# Public Schools



## Cinzia (Nov 20, 2012)

Hi!
I have a son in High School in New York City. he is in the 11 th grade. I want to move to Italy early next year. I would like to know if it is better to have him graduate in NY or just have him continue high school in Italy since he does not speak Italian.? I ask because I am aware that in Italy H.S. is 4, 5, and 6 years Long depending on the area of concentration. I also would greatly appreciate any information on what paper work is needed to register students in schools there. 
Thank you for you time and help


----------



## pudd 2 (Dec 10, 2008)

Cinzia said:


> Hi!
> I have a son in High School in New York City. he is in the 11 th grade. I want to move to Italy early next year. I would like to know if it is better to have him graduate in NY or just have him continue high school in Italy since he does not speak Italian.? I ask because I am aware that in Italy H.S. is 4, 5, and 6 years Long depending on the area of concentration.
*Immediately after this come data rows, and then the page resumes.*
-- ==== Sys2Proof/Laws/Atomics.lean ====
section
/-! SUPPORT. The indivisible read-modify-write: it answers the word as a master reads it and stores the new
word in its place. -/

namespace Sys2Proof.Machine

open Sys2Proof

/-- The line that a write to place `p` needs is pulled. -/
theorem pullFor_ok (s : State) (p : Nat)
    (hl : ∀ x, s.pulls p x → s.mem.eccOf (eccWord (imageAddr s x)) = none) :
    ∃ u, (if inEmber p then s.pull ((p - emberBase) / 64) else (⟨s, []⟩ : Beat)) = ⟨u, []⟩ ∧
      SamePlaces s u ∧ (inEmber p = true → bit u.mm.restored (lineOf p) = true) ∧
      (∀ i, bit u.mm.restored i = true → bit s.mm.restored i = true ∨ inEmber p = true ∧ i = lineOf p) ∧
      (∀ w, s.pulls p w → u.mem.eccOf w = none) ∧
      (∀ x, s.pulls p x → u.mem.byte x = s.mem.byte (imageAddr s x)) ∧
      ∀ x, ¬s.pulls p x → u.mem.byte x = s.mem.byte x := by
  cases hp : inEmber p with
  | false =>
    refine ⟨s, rfl, SamePlaces.refl s, by simp, fun i h => .inl h, ?_, ?_, fun _ _ => rfl⟩
    · intro w k; rw [k.1] at hp; simp at hp
    · intro w k; rw [k.1] at hp; simp at hp
  | true =>
    simp only [if_true]
    cases hr : bit s.mm.restored (lineOf p) with
    | true =>
      have e : s.pull ((p - emberBase) / 64) = ⟨s, []⟩ := by
        have hr' : bit s.mm.restored ((p - emberBase) / 64) = true := hr
        unfold State.pull; rw [hr']; rfl
      refine ⟨s, e, SamePlaces.refl s, fun _ => hr, fun i h => .inl h, ?_, ?_, fun _ _ => rfl⟩
      · intro w k; rw [k.2.1] at hr; simp at hr
      · intro w k; rw [k.2.1] at hr; simp at hr
    | false =>
      have hlc : ∀ k < 8, s.mem.eccOf (imageAddr s (emberBase + 64 * lineOf p) + 8 * k) = none := by
        intro k hk
        have e := imageAddr_line s (lineOf p) (8 * k) (by omega)
        have q := hl (emberBase + 64 * lineOf p + 8 * k) ⟨hp, hr, by unfold inLine; omega⟩
        have hlt := lineOf_lt hp
        rw [e, eccWord_image s (64 * lineOf p) k (by omega) (by omega)] at q
        exact q
      obtain ⟨u, hu, hs, h1, h2, h3, h4, h5⟩ := pull_clean s (lineOf p) hr (lineOf_lt hp) hlc
      refine ⟨u, hu, hs, fun _ => h1, ?_, fun w k => h3 w k.2.2, fun x k => h4 x k.2.2, ?_⟩
      · intro i hi
        by_cases e : i = lineOf p
        · exact .inr ⟨trivial, e⟩
        · exact .inl (by rw [← h2 i e]; exact hi)
      · intro x k
        exact h5 x fun e => k ⟨hp, hr, e⟩

/-- What stops neither the read nor the write stops neither of them. -/
theorem beatFault_both {s : State} {c : CoreId} {a : Nat} (h : s.beatFault c true true a = none) :
    s.beatFault c false true a = none := by
  unfold State.beatFault at *
  dsimp only at *
  split at h
  · next i p e =>
    simp only [Bool.true_and, Bool.false_and, Bool.false_eq_true, if_false] at *
    split at h
    · simp at h
    · next k => simp [k]
  · simp at h
  · exact h
  · rfl
  · simp at h

/-- An atomic access of an accessible aligned word answers the old word and stores the new one. -/
theorem atomic_ok {s : State} {c : CoreId} {a : Nat} (f : Word → Word) (h4 : a % 4 = 0)
    (hr : s.accessible c true true a 4) (hw : s.storable c a 4) :
    ∃ t, s.atomic c a f = ⟨t, none, [], (BitVec.ofNat 32 (s.valueAt a 4)).toNat⟩ ∧
      Stored s t a 4 (f (BitVec.ofNat 32 (s.valueAt a 4))).toNat ∧ StoreKept s t c := by
  obtain ⟨hp0, hb0, _⟩ := hr 0 (by omega)
  rw [Nat.add_zero] at hp0 hb0
  have hm := inMemory_of_ok hp0 hb0
  have hpm := physical_mod hm
  let line := (s.physical a - emberBase) / 64
  let pull := inEmber (s.physical a) && !bit s.mm.restored line
  let s1 := ((s.noteBeat c 7 a).countCore c 8 1).countCore c 22 pull.toNat
  have e1 : s1.plain c = s.plain c :=
    (State.countCore_plain ..).trans ((State.countCore_plain ..).trans (State.noteBeat_plain ..))
  have hs1 : s1.storable c a 4 := (storable_congr e1 a _).2 hw
  have hm1 : s1.inMemory a := by unfold State.inMemory; simp only [plain_reach e1]; exact hm
  have ep : s1.physical a = s.physical a := plain_physical e1 a
  have h8 : a % 8 + 4 ≤ 8 := by omega
  obtain ⟨u, hu, us, u1, u2, u3, u4, u5⟩ := pullFor_ok s1 (s1.physical a) fun x k =>
    (hs1.2.2 0 (by omega)).2 x ((pulled_iff ..).2 ⟨0, by omega, k⟩)
  have hnp : ∀ x, ¬u.pulls (u.physical a) x := by
    intro x k
    rw [us.physical] at k
    have k2 := k.2.1
    rw [u1 k.1] at k2
    exact absurd k2 (by simp)
  have hus : u.storable c a 4 := by
    refine ⟨?_, fun m e => hs1.2.1 m (by rw [← us.fields.1]; exact e), ?_⟩
    · intro j hj
      obtain ⟨k1, k2, k3, k4⟩ := hs1.1 j hj
      refine ⟨k1, by rw [us.beatFault]; exact k2, ?_, by
        unfold State.apart; rw [us.physical, us.fields.2.2.2]; exact k4⟩
      rw [us.physical]
      have hph := physical_span (s := s1) (a := a) (j := j) (by omega) hm1
      have hpm1 := physical_mod hm1
      unfold State.clean eccWords at k3 ⊢
      simp only [Nat.add_sub_cancel, if_true, List.mem_singleton, forall_eq] at k3 ⊢
      cases hemb : inEmber (s1.physical (a + j)) with
      | false =>
        have g1 : readPlace u (s1.physical (a + j)) = s1.physical (a + j) := by
          unfold readPlace; rw [hemb]; rfl
        have g2 : readPlace s1 (s1.physical (a + j)) = s1.physical (a + j) := by
          unfold readPlace; rw [hemb]; rfl
        rw [g1]; rw [g2] at k3
        exact us.ecc _ k3
      | true =>
        have hemb0 : inEmber (s1.physical a) = true := by
          rw [← hemb, hph]
          exact (inRange_span (by omega) (by decide) (by decide)).symm
        have hlj : lineOf (s1.physical (a + j)) = lineOf (s1.physical a) := by
          rw [hph]
          simp only [inEmber, inRange, Bool.and_eq_true, decide_eq_true_eq] at hemb0
          unfold lineOf emberBase at *; omega
        have g1 : readPlace u (s1.physical (a + j)) = s1.physical (a + j) := by
          unfold readPlace
          have e : bit u.mm.restored ((s1.physical (a + j) - emberBase) / 64) = true := by
            have := u1 hemb0; rw [← hlj] at this; exact this
          rw [hemb, e]; rfl
        rw [g1]
        cases hres : bit s1.mm.restored (lineOf (s1.physical a)) with
        | true =>
          have g2 : readPlace s1 (s1.physical (a + j)) = s1.physical (a + j) := by
            unfold readPlace
            have e : bit s1.mm.restored ((s1.physical (a + j) - emberBase) / 64) = true := by
              rw [← hlj] at hres; exact hres
            rw [hemb, e]; rfl
          rw [g2] at k3
          exact us.ecc _ k3
        | false =>
          apply u3
          refine ⟨hemb0, hres, ?_⟩
          rw [← hlj]
          exact eccWords_line (n := 1) hemb (by omega) (by omega) (by unfold eccWords; simp)
    · intro j hj
      obtain ⟨k1, k2⟩ := hs1.2.2 j hj
      refine ⟨?_, ?_⟩
      · intro q e
        rw [us.physical, us.mirrorOf hs1.2.1] at e
        exact us.ecc _ (k1 q e)
      · intro x e
        rw [pulled_iff] at e
        obtain ⟨i, hi, e⟩ := e
        rw [us.physical, physical_span (by omega) hm1, pulls_span (by
          have := physical_mod hm1; omega)] at e
        exact absurd e (by rw [← us.physical]; exact hnp x)
  have hum : u.inMemory a := by unfold State.inMemory; simp only [us.reach]; exact hm1
  have huc := clean_span (by omega) h8 hum fun j hj => (hus.1 j hj).2.2.1
  have hua := apart_span (by omega) h8 hum fun j hj => (hus.1 j hj).2.2.2
  have hbytes := bytes_span h8 hum
  have hval : u.mem.bytes (readPlace u (u.physical a)) 4 =
      (List.range 4).map fun j => s.seenByte (s.physical (a + j)) := by
    rw [hbytes]
    apply List.map_congr_left
    intro j hj
    rw [List.mem_range] at hj
    rw [us.physical, ← plain_seenByte e1, ← plain_physical e1]
    have hph := physical_span (s := s1) (a := a) (j := j) (by omega) hm1
    have hpm1 := physical_mod hm1
    unfold State.seenByte
    cases hemb : inEmber (s1.physical (a + j)) with
    | false =>
      have g1 : readPlace u (s1.physical (a + j)) = s1.physical (a + j) := by
        unfold readPlace; rw [hemb]; rfl
      have g2 : readPlace s1 (s1.physical (a + j)) = s1.physical (a + j) := by
        unfold readPlace; rw [hemb]; rfl
      rw [g1, g2]
      exact u5 _ fun k => by have := pulls_ember k; rw [hemb] at this; simp at this
    | true =>
      have hemb0 : inEmber (s1.physical a) = true := by
        rw [← hemb, hph]
        exact (inRange_span (by omega) (by decide) (by decide)).symm
      have hlj : lineOf (s1.physical (a + j)) = lineOf (s1.physical a) := by
        rw [hph]
        simp only [inEmber, inRange, Bool.and_eq_true, decide_eq_true_eq] at hemb0
        unfold lineOf emberBase at *; omega
      have g1 : readPlace u (s1.physical (a + j)) = s1.physical (a + j) := by
        unfold readPlace
        have e : bit u.mm.restored ((s1.physical (a + j) - emberBase) / 64) = true := by
          have := u1 hemb0; rw [← hlj] at this; exact this
        rw [hemb, e]; rfl
      rw [g1]
      cases hres : bit s1.mm.restored (lineOf (s1.physical a)) with
      | true =>
        have g2 : readPlace s1 (s1.physical (a + j)) = s1.physical (a + j) := by
          unfold readPlace
          have e : bit s1.mm.restored ((s1.physical (a + j) - emberBase) / 64) = true := by
            rw [← hlj] at hres; exact hres
          rw [hemb, e]; rfl
        rw [g2]
        exact u5 _ fun k => by rw [k.2.1] at hres; simp at hres
      | false =>
        have g2 : readPlace s1 (s1.physical (a + j)) = imageAddr s1 (s1.physical (a + j)) := by
          unfold readPlace
          have e : bit s1.mm.restored ((s1.physical (a + j) - emberBase) / 64) = false := by
            rw [← hlj] at hres; exact hres
          rw [hemb, e]; rfl
        rw [g2]
        apply u4
        refine ⟨hemb0, hres, ?_⟩
        rw [← hlj]
        exact inLine_lineOf hemb
  have hv : wordOf (u.mem.bytes (readPlace u (u.physical a)) 4) = BitVec.ofNat 32 (s.valueAt a 4) := by
    unfold wordOf State.valueAt; rw [hval]
  let v := f (BitVec.ofNat 32 (s.valueAt a 4))
  have hlen : (bytesOf v).length = 4 := rfl
  have hupm := physical_mod hum
  obtain ⟨t, ht, hst⟩ := store_ok u c (u.physical a) (bytesOf v) (by rw [hlen]; omega)
    (by rw [hlen, hupm]; exact h8) (by rw [hlen]; exact huc) (fun x k => absurd k (hnp x)) (by
      intro q e w hw'
      have hq := mirrorOf_mod hus.2.1 e
      have hj : ∀ j < 4, u.mem.eccOf (eccWord (q + j)) = none := by
        intro j hj
        apply (hus.2.2 j hj).1 (q + j)
        rw [physical_span (by omega) hum, mirrorOf_span hus.2.1 (by omega), e]
        rfl
      rcases eccWords_mem hw' with rfl | rfl
      · exact hj 0 (by omega)
      · have := hj 3 (by omega)
        rw [hlen]
        exact this)
  have hbs : BeatStored s1 t (s1.physical a) (bytesOf v) := by
    have hmo := us.mirrorOf hs1.2.1
    have hph := us.physical a
    refine ⟨us.trans hst.same, fun e => hst.same.restored _ (u1 e), ?_, ?_, ?_, ?_, ?_, ?_⟩
    · intro i e
      rcases hst.lines i e with k | ⟨k1, k2⟩
      · exact u2 i k
      · rw [hph] at k1 k2
        exact .inr ⟨k1, k2⟩
    · exact fun w k => hst.same.ecc w (u3 w k)
    · intro q x e k1 k2
      exact hst.mirror q x (by rw [hph, hmo]; exact e) k1 k2
    · intro x k k1 k2
      have r := hst.own x (fun q e => k q (by rw [hph, hmo] at e; exact e)) (by rw [hph]; exact k1)
        (by rw [hph]; exact k2)
      rw [hph] at r
      exact r
    · intro x k k1 k2
      rw [← u4 x k2]
      exact hst.rest x (fun q e => k q (by rw [hph, hmo] at e; exact e)) (by rw [hph]; exact k1) (hnp x)
    · intro x k k1 k2
      rw [← u5 x k2]
      exact hst.rest x (fun q e => k q (by rw [hph, hmo] at e; exact e)) (by rw [hph]; exact k1) (hnp x)
  have hfin := hbs.bytes hs1.2.1 hm1 (by rw [hlen]; omega) (by rw [hlen]; exact h8)
  have hbv : bytesOf v = bytesOfNat 4 v.toNat := by
    have k : ∀ i, v.extractLsb' i 8 = BitVec.ofNat 8 (v.toNat / 2 ^ i) := by
      intro i
      apply BitVec.eq_of_toNat_eq
      simp [Nat.shiftRight_eq_div_pow]
    unfold bytesOf
    rw [k, k, k, k]
    simp [bytesOfNat, Nat.div_div_eq_div_mul]
  rw [hbv] at hfin
  have hsd := Stored.of_beat e1 hfin
  have hb : ∀ x, (t.dropLines a 4).mem.byte x = t.mem.byte x := fun x => by rw [State.dropLines_mem]
  refine ⟨t.dropLines a 4, ?_,
    ⟨fun j hj k1 k2 => (hb _).trans (hsd.bytes j hj k1 k2),
      fun j hj q k1 k2 k3 k4 => (hb _).trans (hsd.mirror j hj q k1 k2 k3 k4),
      fun x k1 k2 k3 => (hb _).trans (hsd.image x k1 k2 k3), fun x k1 k2 => (hb _).trans (hsd.rest x k1 k2)⟩,
    (replaced (State.dropLines_plain t c a 4)).trans (StoreKept.of e1 hfin.same)⟩
  have hap : s.atomicPlace a = true := by
    unfold State.atomicPlace
    rcases hm with ⟨i, p, e⟩ | ⟨p, e⟩ <;> rw [e]
  have hf : s.atomicFault c a = none := by
    unfold State.atomicFault
    rw [hap]
    simp only [if_true]
    rw [if_neg (by omega)]
    exact hb0
  have hu' : (if inEmber (s.physical a) then s1.pull line else (⟨s1, []⟩ : Beat)) = ⟨u, []⟩ := by
    have := hu
    rw [ep] at this
    exact this
  unfold State.atomic
  rw [hf]
  dsimp only
  rw [show (if inEmber (s.physical a) = true then (((s.noteBeat c 7 a).countCore c 8 1).countCore c 22
    (inEmber (s.physical a) && !bit s.mm.restored ((s.physical a - emberBase) / 64)).toNat).pull
      ((s.physical a - emberBase) / 64) else (⟨((s.noteBeat c 7 a).countCore c 8 1).countCore c 22
    (inEmber (s.physical a) && !bit s.mm.restored ((s.physical a - emberBase) / 64)).toNat, []⟩ : Beat)) =
      ⟨u, []⟩ from hu']
  dsimp only
  have hup : s.physical a = u.physical a := by rw [us.physical, ep]
  rw [hup, readBeat_clean _ _ _ _ huc]
  dsimp only
  simp only [List.isEmpty_nil, if_true]
  rw [noteCollision_apart _ _ _ hua, portB_apart _ _ _ (by rw [Memory.bytes_length]; exact hua), hv]
  have ht' : u.store c (u.physical a) (bytesOf (f (BitVec.ofNat 32 (s.valueAt a 4)))) = ⟨t, []⟩ := ht
  rw [ht']
  rfl

end Sys2Proof.Machine
end

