-- ==== Sys2Proof/Tests/Slice0.lean ====
section
/-! SUPPORT. Small tests, and for each statement a concrete state that meets its hypotheses. -/

open Sys2Proof Sys2Proof.Machine

set_option linter.unusedSimpArgs false
set_option Elab.async false

namespace Sys2Proof.Tests

/-! ## States -/

/-- An object of 4 KiB at 0x6000_0000 in SB4 that every group may read, write and execute. -/
def tObj : ObjEntry :=
  { ObjEntry.empty with
    phase := .live, xp := true, base := 0#20, size := 4, rights := 0xFFFFFF#24, bank := 20, offs := 0 }

/-- A core that runs thread code at 0x6000_0000. -/
def tCore : Core := { Core.reset with phase := .run, pc := 0x60000000#32 }

/-- A core with one value in W1 and W15. -/
def tAt (v : Word) : Core := { tCore with w := (tCore.w.set 1 v).set 15 v }

/-- A core with values in W0, W1 and W2. -/
def tRegs (a b c : Word) : Core := { tCore with w := ((tCore.w.set 0 a).set 1 b).set 2 c }

/-- Canvas runs: core 0 is as given, and the object is declared. -/
def tUp (k : Core) : State :=
  { State.reset with
    rp := { Ridgepole.reset with mode := .up }
    mm := { MemRegs.reset with sbPwr := 0xFFFFFFFF#32, sbOn := 0xFFFFFFFF#32 }
    wdn := { Warden.reset with obj := Warden.reset.obj.set 0 tObj }
    cores := #v[k, Core.reset, Core.reset, Core.reset] }

/-- Task 0 is running on core 0. -/
def tTask : State :=
  (tUp { tCore with task := 0#32 }).onWdn fun w =>
    { w with tsk := w.tsk.set 0 { TaskEntry.empty with state := .running } }

/-- Waymark is in force. -/
def tWay (s : State) : State := s.onItg fun r => { r with cfg := 2#32 }

/-! ## What the hypotheses come to as tests -/

/-- `State.clean` and `State.apart`, as a test. -/
def tClean (s : State) (p q n : Nat) : Bool :=
  (eccWords (readPlace s p) n).all (fun w => (s.mem.eccOf w).isNone) &&
    (!inDp q || (eccWords q n).all fun w => s.portA.all fun x => x.word != w)

theorem implies_iff {b : Bool} {p : Prop} : (b = true → p) ↔ (b = false ∨ p) := by cases b <;> simp

/-- `State.ready`, as a test. -/
def tReadyB (s : State) (c : CoreId) (n : Nat) : Bool :=
  s.issues c && (List.range n).all fun k =>
    let a := s.cores[c].pc.toNat + 2 * k
    (s.fetchFault c a).isNone && tClean s (s.physical a) (s.physical a) 2

theorem ready_iff (s : State) (c : CoreId) (n : Nat) : s.ready c n ↔ tReadyB s c n = true := by
  simp [State.ready, State.fetchable, State.clean, State.apart, tReadyB, tClean, implies_iff]

/-- `State.accessible`, as a test. -/
def tAccess (s : State) (c : CoreId) (rd wr : Bool) (a n : Nat) : Bool :=
  (List.range n).all fun j =>
    !inPeriph (a + j) && (s.beatFault c rd wr (a + j)).isNone && tClean s (s.physical (a + j)) (s.physical (a + j)) 1

theorem accessible_iff (s : State) (c : CoreId) (rd wr : Bool) (a n : Nat) :
    s.accessible c rd wr a n ↔ tAccess s c rd wr a n = true := by
  simp [State.accessible, State.clean, State.apart, tAccess, tClean, implies_iff, and_assoc]

theorem handles_iff (s : State) (c : CoreId) (code : Nat) : s.handles c code ↔
    (!bit s.cores[c].flg 8 && tAccess s c true false (0x60000100 + 4 * code) 4 &&
      s.valueAt (0x60000100 + 4 * code) 4 % 2 == 0) = true := by
  simp [State.handles, accessible_iff, and_assoc]

theorem opens_iff (s : State) (c : CoreId) (n : Nat) :
    s.opens c n ↔ (tReadyB s c n && !s.cores[c].repOpen) = true := by
  simp [State.opens, ready_iff]

/-- Where nothing migrates and no line of Ember is pulled, a store asks for no more than access. -/
theorem storable_plain {s : State} {c : CoreId} {a n : Nat} (h : s.accessible c false true a n)
    (hm : s.wdn.mig = none) (he : ∀ j < n, inEmber (s.physical (a + j)) = false) :
    s.storable c a n := by
  refine ⟨h, by simp [hm], fun j hj => ⟨fun q hq => by simp [State.mirrorOf, hm] at hq, fun x hx => ?_⟩⟩
  obtain ⟨i, hi, he', -⟩ := hx
  simp [he i hi] at he'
I also would greatly appreciate any information on what paper work is needed to register students in schools there.
> Thank you for you time and help


when you say public schools do you mean state schools as if there are any english people who are going to reply to this , the meaning in englnd for public shcools is somwere like eaton ie a verry expencive private school con fusing i know as an american freind of mine came to italy and wanted me to take her bto a public school and tranlate for her , me beeing english thats not good idea they wont leern the lingo and mix with italian children she of coarse meant state run italian school 
Wich is a good idea in my opinion


----------



## Cinzia (Nov 20, 2012)

Ciao!
I am sorry I forgot that the translation is different. I was refering to state schools. I do not believe in expensive schools if you are a foreigner, the children do not really the complete experience if they are totally sheltered. I know that a change from one country to another is a big change buy my kids have undergone change prior. We moved from NY to the Dominican and they went to spanish only schools and they adapted quite fast and well so I am confident that they will do well.
Any information you can provided will be well received.


Grazie!


----------